Subject: Strange rounding behaviour error?

From: Richard Crozier

Date: 26 Oct, 2009 11:03:02

Message: 1 of 6

Hello,

I've noticed some undesireable behaviour in some code I've written, which may or may not be an error, but for which I would like some advice on how to work around.

I have some code which partitions a region of space into 49 sections. On the lines running between these sections I am able to determine the exact value of a function I am interested in. Then to estimate the value of the function between these lines, I then interpolate between the values on these lines either side of a point I am interested in. To do this I first have to find the correct lines either side of the point I wish to evaluate which is where I'm getting an odd error.

By chance one of the points I wish to evaluate has come out as a value very close to one of the lines. The nearest line is at the line x=0.4, and my actual point has the x position 0.4 - 5.5511e-017. This is just under 0.4, which I discovered with the following code:

xyCoords(19,2) - 0.4

ans =

 -5.5511e-017

The region is split into 50 lines, and the correct lines either side of this point are the lines at x=0.38 and x = 0.4. However, if I do the following to find the nearest line below this point:

>> floor(rzCoords(19,2) * 50)/50

ans =

    0.4000

I get the answer above which is not the line below the point as desired. For comparison, if I do:

>> floor(0.399999999*50)/50

ans =

    0.3800

I get the correct line, the line at 0.38. To check what's going on I can also do the following to confirm that the number is definately less than 0.4:

>> xyCoords(19,2) == 0.4

ans =

     0

>> xyCoords(19,2) < 0.4

ans =

     1

This is a major problem, because if I then use the interp1 function as I would like to, as below for instance:

interp1([0.4, 0.42], [0.12154, 0.154894], abs(xyCoords(19,2)))

I get the result NaN as it lies outside the range of the data.

The problem appears to be that xyCoords(19,2) * 50 yields exactly 20, as shown below:

>> rzCoords(19,2) * 50

ans =

    20

>> ans == 20

ans =

     1

not a value just under 20 as it should be. What is the best way to fix this?

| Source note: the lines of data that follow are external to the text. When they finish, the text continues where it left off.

/-- An ALERT frame is queued for a session; with four waiting, the oldest is withdrawn first and counted (R140, R141). -/
def queueAlert (p : Port) (ses : Session) (a : AlertInfo) (s : State) : State :=
  let full := Config.alertCapacity ≤ ((s.ports.get p).waiting.filter Frame.isAlert).length
  let withdrawn := if full then min 255 (ses.withdrawn + 1) else ses.withdrawn
  let kept := if full then eraseFirst Frame.isAlert (s.ports.get p).waiting else (s.ports.get p).waiting
  let frame := Frame.alert ⟨a.seq, a.line, a.level, a.cls, a.stamp, a.refused, withdrawn⟩
  s.setPort p { s.ports.get p with
    waiting := kept ++ [frame], session := some { ses with withdrawn := withdrawn } }

/-- A port is offered an ALERT frame when its session is open, has alert frames on and a threshold at or below the
alert's class (R140). -/
def offerAlert (p : Port) (a : AlertInfo) (s : State) : State :=
  match (s.ports.get p).session with
  | none => s
  | some ses =>
    if ses.alertFrames && ses.threshold ≤ a.cls then queueAlert p ses a s else s

/-- The alert unit takes an alert: pending set, latest moved, nALERT low, frames offered (R138, R139). -/
def takeAlert (a : AlertInfo) (s : State) : State :=
  offerAlert .b a (offerAlert .a a { s with alert := ⟨true, some a.seq, false, true⟩ })

/-! ### Readers: withdrawal and loss (R30, R41) -/

/-- The retransmit timer stops when nothing is in flight (R31). -/
def Subscription.settleTimer (r : Subscription) : Subscription :=
  if r.inFlight = 0 then { r with timer := none } else r

/-- The first sequence number of the reader's waiting RECORDS frame. -/
def waitingFirst (waiting : List Frame) : Option Seq :=
  waiting.findSome? fun f =>
    match f with
    | .records rs => rs.head?.map (·.seq)
    | _ => none

/-- The reader's waiting RECORDS frame is withdrawn, and its send point set back (R30). -/
def withdrawRecords (p : Port) (s : State) : State :=
  match waitingFirst (s.ports.get p).waiting, s.readers.get p with
  | some first, some r =>
    (s.withdraw p Frame.isRecords).setReader p (some { r with send := first }.settleTimer)
  | _, _ => s.withdraw p Frame.isRecords

/-- The reader of port `p` loses the overwritten record `n`, if its ack point lies below it (R41). -/
def loseRecord (n : Seq) (p : Port) (s : State) : State :=
  match s.readers.get p with
  | none => s
  | some r0 =>
    if atOrAbove s.journal.next r0.ack n then s
    else
      let s := withdrawRecords p s
      match s.readers.get p with
      | none => s
      | some r =>
        let send := if atOrAbove s.journal.next n r.send then n + 1 else r.send
        let gap := match r.gap with
          | none => (n, n)
          | some (first, _) => (first, n)
        raise .recordsOverwritten (.port p)
          (s.setReader p (some { r with ack := n, send := send, gap := some gap }.settleTimer))

/-! ### The journal: appending (R4 to R7, R15 to R19) -/

/-- A record as a block offers it; a kind stamped at append carries no stamp of its own (Table 1-2). -/
structure Offer where
  body : RecordBody
  stamp : Option Stamp := none
  flags : RecordFlags := {}
deriving DecidableEq, Repr

/-- The stamp of an offered record: its own, or the time of day and quality read now (R5, Table 1-2). -/
def Offer.stampIn (o : Offer) (s : State) : Stamp :=
  o.stamp.getD s.stampNow

/-- The alert an offered record carries: a LINE_CHANGE with the ALERT flag (R6). -/
def Offer.alertInfo (o : Offer) (s : State) (seq : Seq) (refused : Bool) : Option AlertInfo :=
  match o.body with
  | .lineChange line level cls _ =>
    if o.flags.alert then some ⟨seq, line, level, cls, o.stampIn s, refused⟩ else none
  | _ => none

/-- The class an offered record puts into the refused class set (R16). -/
def RecordBody.lineClass : RecordBody → Option ClassNo
  | .lineChange _ _ cls _ => some cls
  | .chatterOn _ _ _ cls => some cls
  | .chatterOff _ _ _ cls => some cls
  | _ => none

/-- A class set with a class put in, if there is one. -/
def putClass (set : ByteSet) : Option ClassNo → ByteSet
  | some c => set ||| (1#8 <<< c.val)
  | none => set

/-- Hand an alert to the alert unit, if there is one (R6). -/
def handAlert (a : Option AlertInfo) (s : State) : State :=
  match a with
  | some a => takeAlert a s
  | none => s

/-- The latest alert has come to lie more than 2,064 below the next sequence number (R142). -/
def ageAlert (s : State) : State :=
  match s.alert.latest with
  | some n =>
    if Config.seqBand < distance s.journal.next n then { s with alert := { s.alert with aged := true } } else s
  | none => s

/-- A record joins the run at the newest end, completed with its sequence number and generation (R1, R5). -/
def acceptRecord (body : RecordBody) (stamp : Stamp) (flags : RecordFlags) (s : State) : State :=
  ageAlert { s with journal := { s.journal with
    held := s.journal.held ++ [⟨s.journal.next, stamp, s.rules.generation, flags, body⟩]
    next := s.journal.next + 1 } }

/-- An offered record is accepted, and its alert handed over (R5, R6). -/
def acceptOffer (o : Offer) (s : State) : State :=
  handAlert (o.alertInfo s s.journal.next false) (acceptRecord o.body (o.stampIn s) o.flags s)

/-- The counting fields of a marker raised for one refused record (R16). -/
def MarkerCounts.start (stamp : Stamp) (alerted : Bool) (cls : Option ClassNo) : MarkerCounts :=
  ⟨stamp, stamp, 1, if alerted then 1 else 0, putClass 0 cls⟩

/-- The counting fields after one more refused record (R17). -/
def MarkerCounts.count (m : MarkerCounts) (stamp : Stamp) (alerted : Bool) (cls : Option ClassNo) : MarkerCounts :=
  { m with
    lastStamp := stamp
    records := cap32 (m.records + 1)
    alerts := if alerted then cap32 (m.alerts + 1) else m.alerts
    classes := putClass m.classes cls }

/-- The refused record raises the marker in its place, as the 2,048th record (R16). -/
def raiseMarker (o : Offer) (s : State) : State :=
  let marker := s.journal.next
  let alert := o.alertInfo s marker true
  let counts := MarkerCounts.start (o.stampIn s) alert.isSome o.body.lineClass
  handAlert alert
    (raise .journalFull .none (acceptRecord (.overflow counts) s.stampNow { markerOpen := true } s))

/-- A change of the newest record. -/
def mapLast (f : Record → Record) : List Record → List Record
  | [] => []
  | [r] => [f r]
  | r :: r' :: rs => r :: mapLast f (r' :: rs)
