-- ==== Sys2Proof/Machine/Delivery.lean ====
section
/-!
DEFINITION. The delivery unit: SUBSCRIBE, RESUME, UNSUBSCRIBE, ACK, DROP_READER, the queuing of RECORDS and GAP frames,
and the retransmit timer (R26 to R43).
-/
namespace Sys2Proof.Machine

/-! ### Subscription (R28) -/

/-- The sequence number a SUBSCRIBE starts at, from the journal as it stands (R28). -/
def startSeq (j : Journal) : SubscribeStart → Option Seq
  | .oldest => some (j.next - BitVec.ofNat 32 j.held.length)
  | .next => some j.next
  | .from_ n => if j.holds n || n == j.next then some n else none

/-- The reader a SUBSCRIBE sets up (R28). -/
def newSubscription (f : SubscribeFields) (start : Seq) : Subscription where
  state := .active
  ack := start - 1
  send := start
  window := f.window
  timeoutMs := f.timeoutMs
  retry := 0
  retain := f.retain
  timer := none
  gap := none

/-- The reader of port `p` is set up from `start`; a subscription it had is replaced whole, its waiting frames
withdrawn, and release is evaluated (R28, R43). -/
def subscribeReader (p : Port) (f : SubscribeFields) (start : Seq) (s : State) : State :=
  evaluateRelease
    ((s.withdraw p fun x => x.isRecords || x.isGap).setReader p (some (newSubscription f start)))

/-- SUBSCRIBE: the fields, then the start (R28). -/
def subscribeBlock (p : Port) (bs : List Byte) (s : State) : Answer :=
  match subscribeOf bs with
  | none => refuse .badValue s
  | some f =>
    match startSeq s.journal f.start with
    | none => refuse .notHeld s
    | some start => (subscribeReader p f start s, .ok, .points (start - 1) start)

def execSubscribe (p : Port) (s : State) : Result :=
  .next (request p .subscribe (subscribeBlock p) s)

/-! ### Resuming and ending (R38 to R40) -/

/-- A reader that goes back: send point after the ack point, timer stopped (R33, R38). -/
def Subscription.goBack (r : Subscription) : Subscription :=
  { r with send := r.ack + 1, timer := none }

/-- RESUME (R38, Table 2-4). -/
def resumeBlock (p : Port) (_ : List Byte) (s : State) : Answer :=
  let s' := withdrawRecords p s
  match s'.readers.get p with
  | none => refuse .notSubscribed s
  | some r =>
    let r := { r.goBack with state := .active, retry := 0 }
    (s'.setReader p (some r), .ok, .resumed r.ack r.send r.window r.gap.isSome)

def execResume (p : Port) (s : State) : Result :=
  .next (request p .resume (resumeBlock p) s)

/-- UNSUBSCRIBE (R39). -/
def unsubscribeBlock (p : Port) (_ : List Byte) (s : State) : Answer :=
  (endReader p s, .ok, .none)

def execUnsubscribe (p : Port) (s : State) : Result :=
  .next (request p .unsubscribe (unsubscribeBlock p) s)

/-- DROP_READER, from the claimant, ends the named reader (R40). -/
def dropReaderBlock (p : Port) (bs : List Byte) (s : State) : Answer :=
  withClaim p s (match portOf (fieldByte bs 0) with
    | none => refuse .badValue s
    | some reader => (endReader reader s, .ok, .none))

def execDropReader (p : Port) (s : State) : Result :=
  .next (request p .dropReader (dropReaderBlock p) s)

/-! ### Acknowledgement (R32) -/

/-- The reader after an advancing ACK: the point moves, retry 0, STALLED made ACTIVE, and the timer restarts if records
remain in flight or stops if none (R31, R32). -/
def Subscription.acknowledge (now : Uptime) (n : Seq) (r : Subscription) : Subscription :=
  let r := { r with ack := n, retry := 0, state := .active }
  { r with timer := if r.inFlight = 0 then none else some (afterMs now r.timeoutMs) }

/-- ACK against a reader that is ACTIVE or STALLED: the rows of Table 2-3 after the first (R32). -/
def ackReader (p : Port) (r : Subscription) (n : Seq) (s : State) : Answer :=
  if Config.seqBand < distance s.journal.next n then (s, .badAck, .ackPoint r.ack)
  else if atOrAbove s.journal.next n r.send then (s, .badAck, .ackPoint r.ack)
  else if atOrAbove s.journal.next r.ack n then (s, .ok, .ackPoint r.ack)
  else (evaluateRelease (s.setReader p (some (r.acknowledge s.clock.uptime n))), .ok, .ackPoint n)

/-- ACK (R32, Table 2-3). -/
def ackBlock (p : Port) (bs : List Byte) (s : State) : Answer :=
  match s.readers.get p with
  | none => refuse .notSubscribed s
  | some r =>
    match r.state with
    | .dormant => refuse .notSubscribed s
    | .active | .stalled => ackReader p r (fieldSeq bs 0) s

def execAck (p : Port) (s : State) : Result :=
  .next (request p .ack (ackBlock p) s)

/-! ### Sending (R29 to R31, R42) -/

/-- The records a RECORDS frame carries: consecutive held records from the send point, up to four, the room in the
window, the newest record and the record before an open marker (R29). The payload limit of 250 bytes is met by every
four records (R174). -/
def frameRecords (j : Journal) (r : Subscription) : List Record :=
  ((j.from_ r.send).takeWhile fun x => !x.isOpenMarker).take (min Config.recordsPerFrame (r.window - r.inFlight))

/-- The conditions on the reader under which an ACTIVE reader offers a RECORDS frame; the conditions on the journal are
that `frameRecords` finds a record (R29). -/
def maySend (waiting : List Frame) (r : Subscription) : Bool :=
  r.state == .active && r.inFlight < r.window && r.gap.isNone && !waiting.any Frame.isRecords

/-- The reader after a frame of `n` records is queued: the send point advances, and a stopped timer starts (R30,
R31). -/
def Subscription.queued (now : Uptime) (n : Nat) (r : Subscription) : Subscription :=
  { r with
    send := r.send + BitVec.ofNat 32 n
    timer := match r.timer with
      | some d => some d
      | none => some (afterMs now r.timeoutMs) }

/-- QUEUE_RECORDS_FRAME: when the conditions of R29 hold, the frame is queued (R29, R30). -/
def execQueueRecordsFrame (p : Port) (s : State) : Result :=
  .next (match s.readers.get p with
    | none => s
    | some r =>
      let rs := frameRecords s.journal r
      if maySend (s.ports.get p).waiting r && !rs.isEmpty then
        (s.queueFrame p (.records rs)).setReader p (some (r.queued s.clock.uptime rs.length))
      else s)

/-- An ACTIVE or STALLED reader (R42). -/
def Subscription.awake (r : Subscription) : Bool :=
  r.state != .dormant

/-- QUEUE_GAP_FRAME: an ACTIVE or STALLED reader with a pending gap, and no GAP frame of its own waiting, queues a GAP
frame and the pending gap is cleared (R42). -/
def execQueueGapFrame (p : Port) (s : State) : Result :=
  .next (match s.readers.get p with
    | none => s
    | some r =>
      match r.gap with
      | none => s
      | some (first, last) =>
        if r.awake && !(s.ports.get p).waiting.any Frame.isGap then
          (s.queueFrame p (.gap first last r.ack)).setReader p (some { r with gap := none })
        else s)

/-! ### Retransmission (R33) -/

/-- The reader after an expiry of its retransmit timer, its waiting frame already withdrawn (R33). -/
def Subscription.retried (r : Subscription) : Subscription :=
  if r.retry + 1 < Config.retryLimit then { r.goBack with retry := r.retry + 1 }
  else { r with retry := r.retry + 1, state := .stalled, timer := none }

/-- An ACTIVE reader's retransmit timer expires: it goes back, or stalls and DELIVERY_STALLED is raised (R33). -/
def retransmitExpiry (p : Port) (s : State) : State :=
  let s := withdrawRecords p s
  match s.readers.get p with
  | none => s
  | some r =>
    let s := s.setReader p (some r.retried)
    if r.retry + 1 < Config.retryLimit then s else raise .deliveryStalled (.port p) s

/-- RETRANSMIT_TIMER_EXPIRY, once the timer of an ACTIVE reader has reached its deadline (R33). -/
def execRetransmitTimerExpiry (p : Port) (s : State) : Result :=
  .next (match s.readers.get p with
    | none => s
    | some r =>
      if r.state == .active && expired s.clock.uptime r.timer then retransmitExpiry p s else s)

end Sys2Proof.Machine
end

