-- ==== Sys2Proof/Machine/Switching.lean ====
section
/-!
DEFINITION. The switch controller: SWITCH_RULES, validation, the switch instant, ABORT_SWITCH and GET_SWITCH_STATUS, and
the parts that the rule store, the front end and the classifier take in a switch instant (R82 to R85, R112, R119, R122
to R136).
-/
namespace Sys2Proof.Machine

/-! ### Requesting and reporting (R123, R134) -/

/-- SWITCH_RULES, from the claimant (R123). -/
def switchRulesBlock (p : Port) (_ : List Byte) (s : State) : Answer :=
  withClaim p s (
    if s.switchInProgress then refuse .busy s
    else
      let on := s.clock.options.syncEnable
      ({ s with switch := { s.switch with
          phase := .validating on !on
          requester := (s.ports.get p).session.map fun ses => ⟨p, ses.number⟩ } }, .accepted, .none))

def execSwitchRules (p : Port) (s : State) : Result :=
  .next (request p .switchRules (switchRulesBlock p) s)

/-- The requester's session is still open (R134). -/
def State.requesterOpen (s : State) (h : Holder) : Bool :=
  match (s.ports.get h.port).session with
  | some ses => ses.number == h.session
  | none => false

/-- The switch ends: the state becomes IDLE with an outcome (R126, R131, R133). -/
def endSwitch (o : SwitchOutcome) (s : State) : State :=
  { s with switch := { s.switch with phase := .idle, outcome := o } }

/-- A SWITCH_DONE frame with the last outcome is offered to the requester's port, if its session is still open
(R134). -/
def offerSwitchDone (s : State) : State :=
  match s.switch.requester with
  | none => s
  | some h => if s.requesterOpen h then s.queueFrame h.port (.switchDone s.switch.outcome) else s

/-! ### Validation (R124, R125) -/

/-- The line checks, in the table's order (Table 7-3). -/
def lineFault (b : Bank) (syncOn : Bool) (i : LineNo) : Option RejectReason :=
  let r := b.lines[i]
  if r.role ≠ .none ∧ r.group = none then some .roleWithoutGroup
  else if i = 31 ∧ r.mode = .capture ∧ syncOn = true then some .syncConflict
  else if 2 ≤ r.chatterLimit ∧ r.chatterWindowMs * 1000 < r.chatterLimit * r.debounce * b.period.micros then
    some .chatterUnreachable
  else none

/-- Some line entry names the group and has one of the roles (R125). -/
def Bank.groupHas (b : Bank) (g : GroupNo) (f : Role → Bool) : Bool :=
  (List.finRange 32).any fun i => b.lines[i].group == some g && f b.lines[i].role

/-- The group checks, for a group that some line names, in the table's order (Table 7-3). -/
def groupFault (b : Bank) (g : GroupNo) : Option RejectReason :=
  if b.groupHas g (fun _ => true) then
    if b.groupHas g (fun r => r == .joinOnly || r == .close) ∧ ¬ b.groupHas g (fun r => r == .openOrJoin) then
      some .groupNeverOpens
    else if b.groups[g].maxDurationMs ≠ 0 ∧ b.groups[g].maxDurationMs < b.groups[g].settleMs then
      some .durationBelowSettle
    else none
  else none

/-- The walk of validation: lines 0 to 31, then groups 0 to 15, to the first check that fails (R124). -/
def validate (b : Bank) (syncOn : Bool) : Option Rejection :=
  match (List.finRange 32).findSome? fun i => (lineFault b syncOn i).map fun r => (⟨.line, i.val, r⟩ : Rejection) with
  | some x => some x
  | none => (List.finRange 16).findSome? fun g => (groupFault b g).map fun r => (⟨.group, g.val, r⟩ : Rejection)

/-- A failed check: the switch is rejected (R126). -/
def rejectSwitch (r : Rejection) (s : State) : State :=
  offerSwitchDone (raise .switchRejected .none (endSwitch (.rejected r) s))

/-- The SYNC enable value that the check of line 31 saw: the one named, if it was in force at some time during the
validation, else the present one (R124, log 12). -/
def syncSeen (syncRead sawOn sawOff present : Bool) : Bool :=
  if (if syncRead then sawOn else sawOff) then syncRead else present

/-- VALIDATION_COMPLETION: the switch is rejected, or enters DRAINING (R124, R126, R127). -/
def execValidationCompletion (syncRead : Bool) (s : State) : Result :=
  .next (match s.switch.phase with
    | .validating sawOn sawOff =>
      match validate s.rules.staged (syncSeen syncRead sawOn sawOff s.clock.options.syncEnable) with
      | some r => rejectSwitch r s
      | none => { s with switch := { s.switch with phase := .draining } }
    | .idle | .draining => s)

/-! ### The switch instant (R130, R131) -/

/-- The rule store exchanges the banks and advances the generation (R112). -/
def exchangeBanks (s : State) : State :=
  { s with rules := ⟨s.rules.staged, s.rules.staged, nextSkippingZero s.rules.generation⟩ }

/-- A line that leaves CAPTURE (R85). -/
def Line.leaveCapture (l : Line) : Line :=
  { l with phase := .off, chatterCount := 0, window := none, release := none, held := none }

/-- A line that goes from OFF to CAPTURE waits in OFF to be primed, with nothing counted, timed or held (R84). -/
def Line.awaitPriming (l : Line) : Line :=
  { l with phase := .off, chatterCount := 0, window := none, release := none, held := none }

/-- A line at a switch instant, by its old and new mode (R82, R84, R85). -/
def Line.switchModes (l : Line) : Mode → Mode → Line
  | .capture, .off => l.leaveCapture
  | .off, .capture => l.awaitPriming
  | .capture, .capture => l
  | .off, .off => l

/-- The front end takes line `i`'s new entry (R82). -/
def frontEndLine (old : Bank) (s : State) (i : LineNo) : State :=
  s.setLine i (s.lines[i].switchModes old.lines[i].mode s.rules.active.lines[i].mode)

/-- The next sample instant after a switch instant: a new period counts from the switch instant (R65, R83). -/
def switchPeriod (old : Bank) (s : State) : State :=
  if old.period = s.rules.active.period then s
  else { s with nextSample := afterUs s.clock.uptime s.rules.active.period.micros }

/-- The front end's part of the switch instant (R82 to R85, R65). -/
def frontEndSwitch (old : Bank) (s : State) : State :=
  switchPeriod old ((List.finRange 32).foldl (frontEndLine old) s)

/-- The classifier's flags of line `i` at a switch instant (R119). -/
def Classifier.switchModes (c : Classifier) (i : LineNo) : Mode → Mode → Classifier
  | .off, .capture =>
    { c with awaiting := putLine c.awaiting i true, lockouts := putLine c.lockouts i false }
  | .capture, .off =>
    { c with awaiting := putLine c.awaiting i false, lockouts := putLine c.lockouts i false }
  | .capture, .capture => c
  | .off, .off => c

/-- The classifier's part of the switch instant (R119). -/
def classifierSwitch (old : Bank) (s : State) : State :=
  let flags := (List.finRange 32).foldl
    (fun c (i : LineNo) => c.switchModes i old.lines[i].mode s.rules.active.lines[i].mode) s.classifier
  { s with classifier := flags }

/-- Steps 1 to 4 of the switch instant, with the details of its outcome (R130). -/
def installRules (s : State) : State × SwitchDetails :=
  let closed := closeAllIncidents s
  let old := s.rules.generation
  let new := nextSkippingZero old
  let r := append { body := .rulesetSwitch old new closed.2 } closed.1
  (classifierSwitch s.rules.active (frontEndSwitch s.rules.active (exchangeBanks r.1)), ⟨old, new, closed.2, r.2⟩)

/-- The switch instant, whole (R130, R131). -/
def takeSwitchInstant (s : State) : State :=
  let r := installRules s
  admitHeld (offerSwitchDone (endSwitch (.switched r.2) r.1))

/-- SWITCH_INSTANT: DRAINING, the FIFO empty and the classifier holding no entry (R129). -/
def execSwitchInstant (s : State) : Result :=
  .next (if s.draining && s.fifo.isEmpty && s.classifier.inHand.isNone then takeSwitchInstant s else s)

/-! ### Abort and status (R133, R135) -/

/-- ABORT_SWITCH, from the claimant (R133, Table 7-5). -/
def abortSwitchBlock (p : Port) (_ : List Byte) (s : State) : Answer :=
  withClaim p s (match s.switch.phase with
    | .validating _ _ => (offerSwitchDone (endSwitch .aborted s), .ok, .none)
    | .draining => refuse .tooLate s
    | .idle => refuse .notInProgress s)

def execAbortSwitch (p : Port) (s : State) : Result :=
  .next (request p .abortSwitch (abortSwitchBlock p) s)

/-- GET_SWITCH_STATUS (R135). -/
def switchStatusBlock (_ : List Byte) (s : State) : Answer :=
  (s, .ok, .switchStatus ⟨s.switch.phase.name, s.switch.requester, s.switch.outcome, s.rules.generation,
    s.fifo.length, s.heldSet⟩)

def execGetSwitchStatus (p : Port) (s : State) : Result :=
  .next (request p .getSwitchStatus switchStatusBlock s)

end Sys2Proof.Machine
end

Subject: Strange rounding behaviour error?

From: Steven Lord

Date: 26 Oct, 2009 13:38:20

Message: 2 of 6


"Richard Crozier" <r.crozier@ed.ac.uk> wrote in message
news:hc3vl6$oag$1@fred.mathworks.com...
> Hello,
>
> I've noticed some undesireable behaviour in some code I've written, which
> may or may not be an error, but for which I would like some advice on how
> to work around.
>
> I have some code which partitions a region of space into 49 sections. On
> the lines running between these sections I am able to determine the exact
> value of a function I am interested in. Then to estimate the value of the
> function between these lines, I then interpolate between the values on
> these lines either side of a point I am interested in. To do this I first
> have to find the correct lines either side of the point I wish to evaluate
> which is where I'm getting an odd error.
>
> By chance one of the points I wish to evaluate has come out as a value
> very close to one of the lines. The nearest line is at the line x=0.4, and
> my actual point has the x position 0.4 - 5.5511e-017. This is just under
> 0.4, which I discovered with the following code:
>
> xyCoords(19,2) - 0.4
>
> ans =
>
> -5.5511e-017

This is approximately eps(0.4) -- about the "spacing" between adjacent
floating point numbers in the vicinity of 0.4.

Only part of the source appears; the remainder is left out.